Activity.
Which lines in the entries below contain the string "chooseSwitch"? Show each of them in full.
**** Supplied material ****
theorem execSbArrive_keeps {s₀ s : State} {a0 a1} (h : Keeps s₀ s) : KeepsOut s₀ (execSbArrive a0 a1 s) := by
  unfold execSbArrive
  repeat' first
    | with_reducible assumption
    | intro _
    | with_reducible apply State.spanArrive_keeps
    | with_reducible apply KeepsOut.of_next
    | with_reducible apply Keeps.ite

theorem State.spanJoin_keeps {s₀ s : State} {a1 a2 a3 a4 a5} (h : Keeps s₀ s) : KeepsFst s₀ (State.spanJoin s a1 a2 a3 a4 a5) := by
  unfold State.spanJoin
  repeat' first
    | with_reducible assumption
    | intro _
    | with_reducible apply State.updSrec_keeps
    | with_reducible apply KeepsFst.ite
    | with_reducible apply KeepsFst.mk

theorem execSbPackJoin_keeps {s₀ s : State} {a0 a1 a2 a3 a4} (h : Keeps s₀ s) : KeepsOut s₀ (execSbPackJoin a0 a1 a2 a3 a4 s) := by
  unfold execSbPackJoin
  repeat' first
    | with_reducible assumption
    | intro _
    | with_reducible apply State.spanJoin_keeps
    | with_reducible apply State.toWafer_keeps
    | simp -zeta only [KeepsFst.fst_iff]
    | (refine KeepsFst.of_eq ?_ (by assumption))
    | with_reducible apply KeepsFst.ite
    | with_reducible apply KeepsOut.of_next
    | with_reducible apply Keeps.ite

theorem execSbPackLeave_keeps {s₀ s : State} {a0 a1 a2 a3} (h : Keeps s₀ s) : KeepsOut s₀ (execSbPackLeave a0 a1 a2 a3 s) := by
  unfold execSbPackLeave
  repeat' first
    | with_reducible assumption
    | intro _
    | with_reducible apply State.spanLeave_keeps
    | with_reducible apply KeepsOut.of_next
    | with_reducible apply Keeps.ite

theorem State.spanDone_keeps {s₀ s : State} {a1} (h : Keeps s₀ s) : Keeps s₀ (State.spanDone s a1) := by
  unfold State.spanDone
  repeat' first
    | with_reducible assumption
    | intro _
    | with_reducible apply Keeps.ite
    | simp -zeta only [Keeps.leaf]

theorem State.form_keeps {s₀ s : State} {a1 a2 a3 a4 a5} (h : Keeps s₀ s) : Keeps s₀ (State.form s a1 a2 a3 a4 a5) := by
  unfold State.form
  repeat' first
    | with_reducible assumption
    | intro _
    | with_reducible apply State.spanDone_keeps
    | with_reducible apply State.toAll_keeps
    | with_reducible apply Keeps.ite
    | simp -zeta only [Keeps.leaf]
    | (extract_lets +onlyGivenNames x; clear_value x)
    | split

theorem execForm_keeps {s₀ s : State} {a0 a1 a2 a3 a4} (h : Keeps s₀ s) : KeepsOut s₀ (execForm a0 a1 a2 a3 a4 s) := by
  unfold execForm
  repeat' first
    | with_reducible assumption
    | intro _
    | with_reducible apply State.form_keeps
    | with_reducible apply KeepsOut.of_next

theorem execSbFormJoin_keeps {s₀ s : State} {a0 a1} (h : Keeps s₀ s) : KeepsOut s₀ (execSbFormJoin a0 a1 s) := by
  unfold execSbFormJoin
  repeat' first
    | with_reducible assumption
    | intro _
    | with_reducible apply KeepsOut.of_next
    | with_reducible apply Keeps.ite
    | simp -zeta only [Keeps.leaf]
    | (extract_lets +onlyGivenNames x; clear_value x)
    | split

theorem execFormJoinTimeout_keeps {s₀ s : State} (h : Keeps s₀ s) : KeepsOut s₀ (execFormJoinTimeout s) := by
  unfold execFormJoinTimeout
  repeat' first
    | with_reducible assumption
    | intro _
    | with_reducible apply State.failForm_keeps
    | with_reducible apply KeepsOut.of_next
    | with_reducible apply Keeps.ite
    | simp -zeta only [Keeps.leaf]
    | split

theorem State.chooseSwitch_keeps {s₀ s : State} {a1} (h : Keeps s₀ s) : Keeps s₀ (State.chooseSwitch s a1) := by
  unfold State.chooseSwitch
  repeat' first
    | with_reducible assumption
    | intro _
    | with_reducible apply State.sendAll_keeps
    | with_reducible apply Keeps.ite
    | simp -zeta only [Keeps.leaf]
    | (extract_lets +onlyGivenNames x; refine Keeps.cut (s := s₀) (x := x) ?_ (fun hx => ?_) <;> [subst x; clear_value x])
    | (extract_lets +onlyGivenNames x; clear_value x)
    | split

theorem execSbFormSwitch_keeps {s₀ s : State} {a0} (h : Keeps s₀ s) : KeepsOut s₀ (execSbFormSwitch a0 s) := by
  unfold execSbFormSwitch
  repeat' first
    | with_reducible assumption
    | intro _
    | with_reducible apply KeepsOut.of_next
    | with_reducible apply Keeps.ite
    | simp -zeta only [Keeps.leaf]
    | (extract_lets +onlyGivenNames x; clear_value x)
    | split

theorem State.endQueued_keeps {s₀ s : State} {a1} (h : Keeps s₀ s) : Keeps s₀ (State.endQueued s a1) := by
  unfold State.endQueued
  repeat' first
    | with_reducible assumption
    | intro _
    | with_reducible apply forAll_keeps
    | with_reducible apply State.endWaiter_keeps

theorem State.takeCarry_keeps {s₀ s : State} {a1} (h : Keeps s₀ s) : Keeps s₀ (State.takeCarry s a1) := by
  unfold State.takeCarry
  repeat' first
    | with_reducible assumption
    | intro _
    | with_reducible apply forAll_keeps
    | with_reducible apply State.setKen_keeps
    | with_reducible apply Keeps.ite
    | simp -zeta only [Keeps.leaf]

theorem State.switchJob_keeps {s₀ s : State} {a1} (h : Keeps s₀ s) : Keeps s₀ (State.switchJob s a1) := by
  unfold State.switchJob
  repeat' first
    | with_reducible assumption
    | intro _
    | with_reducible apply State.updFn_keeps

theorem State.dropJobs_keeps {s₀ s : State} {a1} (h : Keeps s₀ s) : Keeps s₀ (State.dropJobs s a1) := by
  unfold State.dropJobs
  repeat' first
    | with_reducible assumption
    | intro _
    | with_reducible apply forAll_keeps
    | with_reducible apply State.updFn_keeps
    | with_reducible apply Keeps.ite

theorem State.rejoinSpan_keeps {s₀ s : State} (h : Keeps s₀ s) : Keeps s₀ (State.rejoinSpan s) := by
  unfold State.rejoinSpan
  repeat' first
    | with_reducible assumption
    | intro _
    | with_reducible apply forAll_keeps
    | with_reducible apply State.spanJoin_keeps
    | with_reducible apply State.spanArrive_keeps
    | with_reducible apply State.toWafer_keeps
    | simp -zeta only [KeepsFst.fst_iff]
    | (refine KeepsFst.of_eq ?_ (by assumption))
    | with_reducible apply KeepsFst.ite
    | with_reducible apply Keeps.ite

theorem State.switchTick_keeps {s₀ s : State} {a1 a2} (h : Keeps s₀ s) : Keeps s₀ (State.switchTick s a1 a2) := by
  unfold State.switchTick
  repeat' first
    | with_reducible assumption
    | intro _
    | with_reducible apply Keeps.ite
    | simp -zeta only [Keeps.leaf]

theorem State.doSwitch_keeps {s₀ s : State} (h : Keeps s₀ s) : Keeps s₀ (State.doSwitch s) := by
  unfold State.doSwitch
  repeat' first
    | with_reducible assumption
    | intro _
    | with_reducible apply State.leaveSpan_keeps
    | with_reducible apply State.toWafer_keeps
    | with_reducible apply State.endQueued_keeps
    | with_reducible apply State.endRelays_keeps
    | with_reducible apply State.switchTick_keeps
    | with_reducible apply State.changeId_keeps
    | with_reducible apply State.dropJobs_keeps
    | with_reducible apply forAll_keeps
    | with_reducible apply State.switchJob_keeps
    | with_reducible apply State.spanEvt_keeps
    | with_reducible apply State.spanDone_keeps
    | with_reducible apply State.rejoinSpan_keeps
    | with_reducible apply Keeps.ite
    | simp -zeta only [Keeps.leaf]
    | (extract_lets +onlyGivenNames x; clear_value x)
    | split

theorem execSbFormCarry_keeps {s₀ s : State} {a0} (h : Keeps s₀ s) : KeepsOut s₀ (execSbFormCarry a0 s) := by
  unfold execSbFormCarry
  repeat' first
    | with_reducible assumption
    | intro _
    | with_reducible apply State.doSwitch_keeps
    | with_reducible apply State.takeCarry_keeps
    | with_reducible apply KeepsOut.of_next
    | with_reducible apply Keeps.ite

theorem State.leave_keeps {s₀ s : State} (h : Keeps s₀ s) : Keeps s₀ (State.leave s) := by
  unfold State.leave
  repeat' first
    | with_reducible assumption
    | intro _
    | with_reducible apply State.spanDone_keeps
    | with_reducible apply State.toWafer_keeps
    | with_reducible apply Keeps.ite
    | simp -zeta only [Keeps.leaf]
    | (extract_lets +onlyGivenNames x; clear_value x)
    | split

theorem execLeave_keeps {s₀ s : State} (h : Keeps s₀ s) : KeepsOut s₀ (execLeave s) := by
  unfold execLeave
  repeat' first
    | with_reducible assumption
    | intro _
    | with_reducible apply State.leave_keeps
    | with_reducible apply KeepsOut.of_next

theorem State.cutLeaves_keeps {s₀ s : State} (h : Keeps s₀ s) : Keeps s₀ (State.cutLeaves s) := by
  unfold State.cutLeaves
  repeat' first
    | with_reducible assumption
    | intro _
    | with_reducible apply State.leaveSpan_keeps
    | with_reducible apply State.toAll_keeps
    | with_reducible apply State.loseWafers_keeps
    | with_reducible apply Keeps.ite
    | simp -zeta only [Keeps.leaf]

end Sys2Proof.Machine
end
****
Reply.
theorem State.chooseSwitch_keeps {s₀ s : State} {a1} (h : Keeps s₀ s) : Keeps s₀ (State.chooseSwitch s a1) := by
  unfold State.chooseSwitch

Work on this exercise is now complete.